How to complete this task.
Go to the line in the entries below that holds "def released (s" and repeat exactly from there through the line that holds "okB (groupOperand 2 0 0x80#10 rightAT (released", inclusive.

Data entries:
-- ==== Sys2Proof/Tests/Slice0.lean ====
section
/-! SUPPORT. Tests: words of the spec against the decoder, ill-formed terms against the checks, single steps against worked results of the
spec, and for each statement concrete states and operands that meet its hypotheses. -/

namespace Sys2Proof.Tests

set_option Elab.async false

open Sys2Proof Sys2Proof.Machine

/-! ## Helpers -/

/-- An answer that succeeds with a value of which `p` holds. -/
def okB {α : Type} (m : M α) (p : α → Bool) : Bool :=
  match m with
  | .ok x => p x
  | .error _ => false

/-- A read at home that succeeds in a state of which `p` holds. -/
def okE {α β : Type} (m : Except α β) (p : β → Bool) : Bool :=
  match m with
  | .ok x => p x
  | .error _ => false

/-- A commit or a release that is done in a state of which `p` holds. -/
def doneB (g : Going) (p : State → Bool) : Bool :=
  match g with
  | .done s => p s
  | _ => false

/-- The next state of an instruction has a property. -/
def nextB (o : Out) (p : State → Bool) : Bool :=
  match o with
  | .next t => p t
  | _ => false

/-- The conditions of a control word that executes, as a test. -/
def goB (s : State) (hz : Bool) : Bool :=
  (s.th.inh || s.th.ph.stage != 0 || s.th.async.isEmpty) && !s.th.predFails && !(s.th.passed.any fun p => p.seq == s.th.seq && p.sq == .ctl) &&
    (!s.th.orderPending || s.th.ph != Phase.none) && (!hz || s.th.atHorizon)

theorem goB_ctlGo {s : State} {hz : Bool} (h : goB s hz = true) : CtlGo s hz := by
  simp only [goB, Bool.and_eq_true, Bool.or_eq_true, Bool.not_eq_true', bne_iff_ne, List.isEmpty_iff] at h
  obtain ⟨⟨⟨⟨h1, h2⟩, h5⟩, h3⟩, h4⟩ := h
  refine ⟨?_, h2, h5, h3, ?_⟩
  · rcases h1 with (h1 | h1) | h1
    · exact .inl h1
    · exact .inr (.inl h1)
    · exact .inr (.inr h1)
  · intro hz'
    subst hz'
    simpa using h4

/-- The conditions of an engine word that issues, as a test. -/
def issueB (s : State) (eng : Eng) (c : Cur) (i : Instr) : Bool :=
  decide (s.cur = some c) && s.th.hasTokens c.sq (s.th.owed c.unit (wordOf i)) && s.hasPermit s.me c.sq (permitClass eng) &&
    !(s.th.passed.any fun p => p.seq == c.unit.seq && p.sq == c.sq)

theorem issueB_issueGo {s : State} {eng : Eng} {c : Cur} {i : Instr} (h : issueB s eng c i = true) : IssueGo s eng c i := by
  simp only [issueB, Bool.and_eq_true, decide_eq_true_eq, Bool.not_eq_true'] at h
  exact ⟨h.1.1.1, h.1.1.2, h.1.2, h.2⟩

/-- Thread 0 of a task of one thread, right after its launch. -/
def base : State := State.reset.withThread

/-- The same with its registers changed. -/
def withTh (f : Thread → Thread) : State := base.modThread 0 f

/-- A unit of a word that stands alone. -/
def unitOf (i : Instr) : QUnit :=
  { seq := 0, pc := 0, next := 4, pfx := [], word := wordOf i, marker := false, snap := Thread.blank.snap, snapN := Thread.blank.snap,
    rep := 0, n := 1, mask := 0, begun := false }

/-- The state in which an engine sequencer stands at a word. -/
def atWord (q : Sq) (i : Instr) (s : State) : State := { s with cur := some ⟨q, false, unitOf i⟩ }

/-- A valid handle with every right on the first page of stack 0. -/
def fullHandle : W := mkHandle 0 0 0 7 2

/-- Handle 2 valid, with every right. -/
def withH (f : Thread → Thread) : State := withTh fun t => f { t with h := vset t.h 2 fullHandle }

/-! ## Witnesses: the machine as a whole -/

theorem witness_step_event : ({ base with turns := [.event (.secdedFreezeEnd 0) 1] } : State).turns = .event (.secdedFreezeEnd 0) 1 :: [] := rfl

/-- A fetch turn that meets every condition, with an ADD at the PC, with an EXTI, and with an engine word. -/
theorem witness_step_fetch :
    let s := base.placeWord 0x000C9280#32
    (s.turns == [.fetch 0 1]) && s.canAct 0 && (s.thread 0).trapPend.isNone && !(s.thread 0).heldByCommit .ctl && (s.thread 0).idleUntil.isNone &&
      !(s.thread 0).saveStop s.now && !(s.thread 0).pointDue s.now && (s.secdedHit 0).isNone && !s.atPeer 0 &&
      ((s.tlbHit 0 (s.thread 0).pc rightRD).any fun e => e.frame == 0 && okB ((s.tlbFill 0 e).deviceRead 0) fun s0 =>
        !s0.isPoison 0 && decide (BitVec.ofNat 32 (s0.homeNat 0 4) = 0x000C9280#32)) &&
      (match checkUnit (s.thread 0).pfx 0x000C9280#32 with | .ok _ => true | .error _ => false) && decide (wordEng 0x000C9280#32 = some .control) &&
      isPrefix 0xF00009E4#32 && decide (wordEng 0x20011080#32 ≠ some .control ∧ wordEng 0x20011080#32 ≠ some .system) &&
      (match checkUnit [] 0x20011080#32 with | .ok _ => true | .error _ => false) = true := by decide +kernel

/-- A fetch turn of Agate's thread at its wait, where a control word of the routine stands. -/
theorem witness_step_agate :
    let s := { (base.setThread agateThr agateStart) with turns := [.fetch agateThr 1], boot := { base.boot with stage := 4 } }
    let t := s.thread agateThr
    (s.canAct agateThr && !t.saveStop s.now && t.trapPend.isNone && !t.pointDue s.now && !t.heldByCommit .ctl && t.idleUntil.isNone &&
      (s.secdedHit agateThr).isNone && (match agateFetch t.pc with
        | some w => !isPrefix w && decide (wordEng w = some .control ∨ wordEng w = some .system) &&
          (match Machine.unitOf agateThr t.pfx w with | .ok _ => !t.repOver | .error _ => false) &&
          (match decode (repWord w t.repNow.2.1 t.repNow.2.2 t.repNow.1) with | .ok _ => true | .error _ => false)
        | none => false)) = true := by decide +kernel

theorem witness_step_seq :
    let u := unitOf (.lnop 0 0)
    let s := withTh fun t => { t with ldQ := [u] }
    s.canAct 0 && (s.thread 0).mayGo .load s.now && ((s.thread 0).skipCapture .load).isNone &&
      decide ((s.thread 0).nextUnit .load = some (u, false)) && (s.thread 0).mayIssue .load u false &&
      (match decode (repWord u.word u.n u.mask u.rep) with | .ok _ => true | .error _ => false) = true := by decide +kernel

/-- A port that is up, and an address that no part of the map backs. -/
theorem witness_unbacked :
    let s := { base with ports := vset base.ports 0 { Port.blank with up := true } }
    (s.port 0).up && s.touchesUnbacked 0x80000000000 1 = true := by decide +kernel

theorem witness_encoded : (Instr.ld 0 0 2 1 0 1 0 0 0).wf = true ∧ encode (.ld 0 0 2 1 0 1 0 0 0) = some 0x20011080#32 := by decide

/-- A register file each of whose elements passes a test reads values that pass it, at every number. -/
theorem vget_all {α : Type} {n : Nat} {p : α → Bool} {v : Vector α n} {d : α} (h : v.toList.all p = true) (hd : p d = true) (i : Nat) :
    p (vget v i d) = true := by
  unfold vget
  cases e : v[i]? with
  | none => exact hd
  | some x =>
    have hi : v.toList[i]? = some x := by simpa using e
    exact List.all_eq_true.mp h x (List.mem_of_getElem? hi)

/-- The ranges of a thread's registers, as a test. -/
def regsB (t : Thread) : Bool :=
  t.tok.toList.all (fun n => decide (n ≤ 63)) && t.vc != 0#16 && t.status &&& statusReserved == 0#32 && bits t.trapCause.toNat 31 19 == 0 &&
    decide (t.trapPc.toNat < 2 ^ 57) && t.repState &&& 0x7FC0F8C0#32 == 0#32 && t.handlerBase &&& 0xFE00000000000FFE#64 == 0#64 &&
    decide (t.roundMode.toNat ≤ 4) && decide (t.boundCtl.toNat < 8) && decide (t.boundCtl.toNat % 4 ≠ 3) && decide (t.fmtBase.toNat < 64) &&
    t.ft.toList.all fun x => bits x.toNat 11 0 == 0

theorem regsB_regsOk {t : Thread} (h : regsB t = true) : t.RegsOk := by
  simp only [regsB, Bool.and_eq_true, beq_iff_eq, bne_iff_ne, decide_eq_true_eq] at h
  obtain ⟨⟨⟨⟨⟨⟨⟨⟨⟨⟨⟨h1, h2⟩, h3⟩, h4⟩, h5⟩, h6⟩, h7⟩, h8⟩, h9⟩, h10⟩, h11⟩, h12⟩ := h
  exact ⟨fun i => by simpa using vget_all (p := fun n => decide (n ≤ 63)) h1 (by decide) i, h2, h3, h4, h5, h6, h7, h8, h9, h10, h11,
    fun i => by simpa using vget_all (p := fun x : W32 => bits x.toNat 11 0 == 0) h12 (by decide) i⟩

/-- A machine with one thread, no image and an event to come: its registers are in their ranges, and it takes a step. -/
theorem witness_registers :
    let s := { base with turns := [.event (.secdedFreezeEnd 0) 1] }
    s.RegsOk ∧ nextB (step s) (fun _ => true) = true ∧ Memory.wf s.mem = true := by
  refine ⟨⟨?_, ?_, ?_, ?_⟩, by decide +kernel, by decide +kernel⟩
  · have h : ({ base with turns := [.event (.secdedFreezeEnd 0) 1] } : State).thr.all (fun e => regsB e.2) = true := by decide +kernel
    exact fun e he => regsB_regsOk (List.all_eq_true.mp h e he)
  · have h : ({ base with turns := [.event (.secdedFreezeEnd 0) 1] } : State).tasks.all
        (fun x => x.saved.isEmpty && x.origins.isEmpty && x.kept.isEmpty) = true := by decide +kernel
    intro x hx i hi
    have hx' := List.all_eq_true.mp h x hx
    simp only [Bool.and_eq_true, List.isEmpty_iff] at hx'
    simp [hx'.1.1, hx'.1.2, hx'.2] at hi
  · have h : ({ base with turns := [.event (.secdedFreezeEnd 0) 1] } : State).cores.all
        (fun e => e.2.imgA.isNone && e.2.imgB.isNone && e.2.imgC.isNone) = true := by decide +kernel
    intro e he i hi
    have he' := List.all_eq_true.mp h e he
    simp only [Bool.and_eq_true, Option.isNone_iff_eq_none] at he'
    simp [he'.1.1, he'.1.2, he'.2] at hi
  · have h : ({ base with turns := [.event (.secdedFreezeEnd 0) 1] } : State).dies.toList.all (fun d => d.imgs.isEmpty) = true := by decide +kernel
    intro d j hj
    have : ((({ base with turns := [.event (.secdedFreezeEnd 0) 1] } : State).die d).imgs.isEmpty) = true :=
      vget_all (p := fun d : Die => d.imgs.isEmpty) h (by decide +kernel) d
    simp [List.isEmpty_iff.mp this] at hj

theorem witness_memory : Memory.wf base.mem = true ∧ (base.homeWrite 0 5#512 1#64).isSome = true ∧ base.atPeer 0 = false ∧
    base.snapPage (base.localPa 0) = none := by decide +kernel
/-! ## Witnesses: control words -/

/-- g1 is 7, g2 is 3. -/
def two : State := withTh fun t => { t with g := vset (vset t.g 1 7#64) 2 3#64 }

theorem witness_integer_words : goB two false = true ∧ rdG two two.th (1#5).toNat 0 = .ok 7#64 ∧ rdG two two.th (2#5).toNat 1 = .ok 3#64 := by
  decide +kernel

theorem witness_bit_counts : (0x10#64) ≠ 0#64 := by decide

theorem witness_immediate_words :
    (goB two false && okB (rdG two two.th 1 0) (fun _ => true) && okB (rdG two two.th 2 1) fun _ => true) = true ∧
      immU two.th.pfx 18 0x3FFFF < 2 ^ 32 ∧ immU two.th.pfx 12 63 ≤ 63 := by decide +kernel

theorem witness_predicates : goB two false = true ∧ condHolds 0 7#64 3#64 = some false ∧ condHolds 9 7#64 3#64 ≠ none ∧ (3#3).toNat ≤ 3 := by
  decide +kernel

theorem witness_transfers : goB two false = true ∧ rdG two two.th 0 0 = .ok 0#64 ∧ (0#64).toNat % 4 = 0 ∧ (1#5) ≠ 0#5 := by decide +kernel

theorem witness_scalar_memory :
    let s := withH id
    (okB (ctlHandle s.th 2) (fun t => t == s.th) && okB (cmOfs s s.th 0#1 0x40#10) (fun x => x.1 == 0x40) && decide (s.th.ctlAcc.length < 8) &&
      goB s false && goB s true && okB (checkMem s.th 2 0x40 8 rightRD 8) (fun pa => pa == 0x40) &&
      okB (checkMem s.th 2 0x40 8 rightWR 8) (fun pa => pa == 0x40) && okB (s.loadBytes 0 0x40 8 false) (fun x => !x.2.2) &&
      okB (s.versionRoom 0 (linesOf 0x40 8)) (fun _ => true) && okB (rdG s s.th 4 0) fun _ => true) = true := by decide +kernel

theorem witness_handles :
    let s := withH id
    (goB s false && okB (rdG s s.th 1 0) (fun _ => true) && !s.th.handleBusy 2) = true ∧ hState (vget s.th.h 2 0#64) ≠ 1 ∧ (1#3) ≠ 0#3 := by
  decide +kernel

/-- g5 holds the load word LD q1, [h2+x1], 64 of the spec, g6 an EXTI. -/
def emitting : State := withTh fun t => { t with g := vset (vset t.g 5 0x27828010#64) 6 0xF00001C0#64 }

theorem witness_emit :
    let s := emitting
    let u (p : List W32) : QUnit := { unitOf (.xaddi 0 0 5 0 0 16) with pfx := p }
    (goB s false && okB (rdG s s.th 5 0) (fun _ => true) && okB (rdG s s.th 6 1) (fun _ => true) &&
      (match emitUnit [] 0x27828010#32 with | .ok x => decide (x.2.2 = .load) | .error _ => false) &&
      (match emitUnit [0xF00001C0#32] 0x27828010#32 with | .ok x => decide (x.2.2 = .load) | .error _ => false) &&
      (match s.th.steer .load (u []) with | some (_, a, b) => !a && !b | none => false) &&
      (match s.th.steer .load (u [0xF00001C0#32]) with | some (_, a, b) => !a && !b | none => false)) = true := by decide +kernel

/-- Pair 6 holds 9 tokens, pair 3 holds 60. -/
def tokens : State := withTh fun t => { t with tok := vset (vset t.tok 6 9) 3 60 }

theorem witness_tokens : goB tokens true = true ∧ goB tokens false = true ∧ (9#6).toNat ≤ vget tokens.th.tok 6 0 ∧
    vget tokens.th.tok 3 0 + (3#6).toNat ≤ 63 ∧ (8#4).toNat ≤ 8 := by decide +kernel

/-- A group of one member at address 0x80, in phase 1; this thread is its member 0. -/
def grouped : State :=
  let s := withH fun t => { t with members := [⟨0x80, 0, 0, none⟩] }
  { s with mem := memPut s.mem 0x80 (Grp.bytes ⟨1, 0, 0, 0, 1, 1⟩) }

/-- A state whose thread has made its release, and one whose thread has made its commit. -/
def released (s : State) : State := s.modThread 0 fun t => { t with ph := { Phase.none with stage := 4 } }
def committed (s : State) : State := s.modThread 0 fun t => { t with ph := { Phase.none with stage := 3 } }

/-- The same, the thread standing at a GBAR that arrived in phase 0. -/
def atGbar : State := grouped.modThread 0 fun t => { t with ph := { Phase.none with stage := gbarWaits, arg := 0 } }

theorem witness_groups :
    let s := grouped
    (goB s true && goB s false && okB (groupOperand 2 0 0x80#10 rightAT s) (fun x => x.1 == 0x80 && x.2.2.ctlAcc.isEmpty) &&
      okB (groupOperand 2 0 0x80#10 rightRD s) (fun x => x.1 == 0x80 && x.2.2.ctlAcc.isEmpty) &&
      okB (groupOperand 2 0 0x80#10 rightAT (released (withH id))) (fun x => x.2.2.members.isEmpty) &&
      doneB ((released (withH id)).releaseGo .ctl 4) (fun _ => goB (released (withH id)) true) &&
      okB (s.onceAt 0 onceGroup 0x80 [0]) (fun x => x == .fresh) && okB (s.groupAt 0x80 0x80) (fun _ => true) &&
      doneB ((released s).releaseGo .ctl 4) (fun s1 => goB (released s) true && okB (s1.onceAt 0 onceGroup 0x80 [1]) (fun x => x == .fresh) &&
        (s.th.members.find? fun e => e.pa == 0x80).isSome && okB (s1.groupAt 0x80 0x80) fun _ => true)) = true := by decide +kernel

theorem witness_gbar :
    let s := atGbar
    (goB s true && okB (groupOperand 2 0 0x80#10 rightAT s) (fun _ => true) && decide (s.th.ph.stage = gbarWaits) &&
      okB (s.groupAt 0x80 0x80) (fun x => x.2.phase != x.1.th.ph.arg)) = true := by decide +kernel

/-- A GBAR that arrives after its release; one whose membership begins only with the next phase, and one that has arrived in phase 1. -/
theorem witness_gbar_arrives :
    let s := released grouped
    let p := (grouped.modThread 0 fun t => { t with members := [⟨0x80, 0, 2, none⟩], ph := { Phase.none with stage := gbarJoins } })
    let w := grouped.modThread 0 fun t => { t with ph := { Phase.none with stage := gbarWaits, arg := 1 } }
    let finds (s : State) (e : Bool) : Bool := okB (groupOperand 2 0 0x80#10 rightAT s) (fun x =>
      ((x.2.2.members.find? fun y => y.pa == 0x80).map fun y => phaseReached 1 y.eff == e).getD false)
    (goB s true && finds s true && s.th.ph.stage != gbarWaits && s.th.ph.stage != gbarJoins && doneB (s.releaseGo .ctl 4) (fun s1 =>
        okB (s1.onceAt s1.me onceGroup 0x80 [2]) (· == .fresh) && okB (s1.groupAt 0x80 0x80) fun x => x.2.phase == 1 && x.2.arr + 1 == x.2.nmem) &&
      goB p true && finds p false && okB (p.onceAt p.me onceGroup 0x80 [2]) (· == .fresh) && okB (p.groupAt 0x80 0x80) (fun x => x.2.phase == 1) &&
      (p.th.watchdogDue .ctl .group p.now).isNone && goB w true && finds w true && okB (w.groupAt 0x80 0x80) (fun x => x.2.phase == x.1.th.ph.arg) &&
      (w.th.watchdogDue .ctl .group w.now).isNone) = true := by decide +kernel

Task answer.
def released (s : State) : State := s.modThread 0 fun t => { t with ph := { Phase.none with stage := 4 } }
def committed (s : State) : State := s.modThread 0 fun t => { t with ph := { Phase.none with stage := 3 } }

/-- The same, the thread standing at a GBAR that arrived in phase 0. -/
def atGbar : State := grouped.modThread 0 fun t => { t with ph := { Phase.none with stage := gbarWaits, arg := 0 } }

theorem witness_groups :
    let s := grouped
    (goB s true && goB s false && okB (groupOperand 2 0 0x80#10 rightAT s) (fun x => x.1 == 0x80 && x.2.2.ctlAcc.isEmpty) &&
      okB (groupOperand 2 0 0x80#10 rightRD s) (fun x => x.1 == 0x80 && x.2.2.ctlAcc.isEmpty) &&
      okB (groupOperand 2 0 0x80#10 rightAT (released (withH id))) (fun x => x.2.2.members.isEmpty) &&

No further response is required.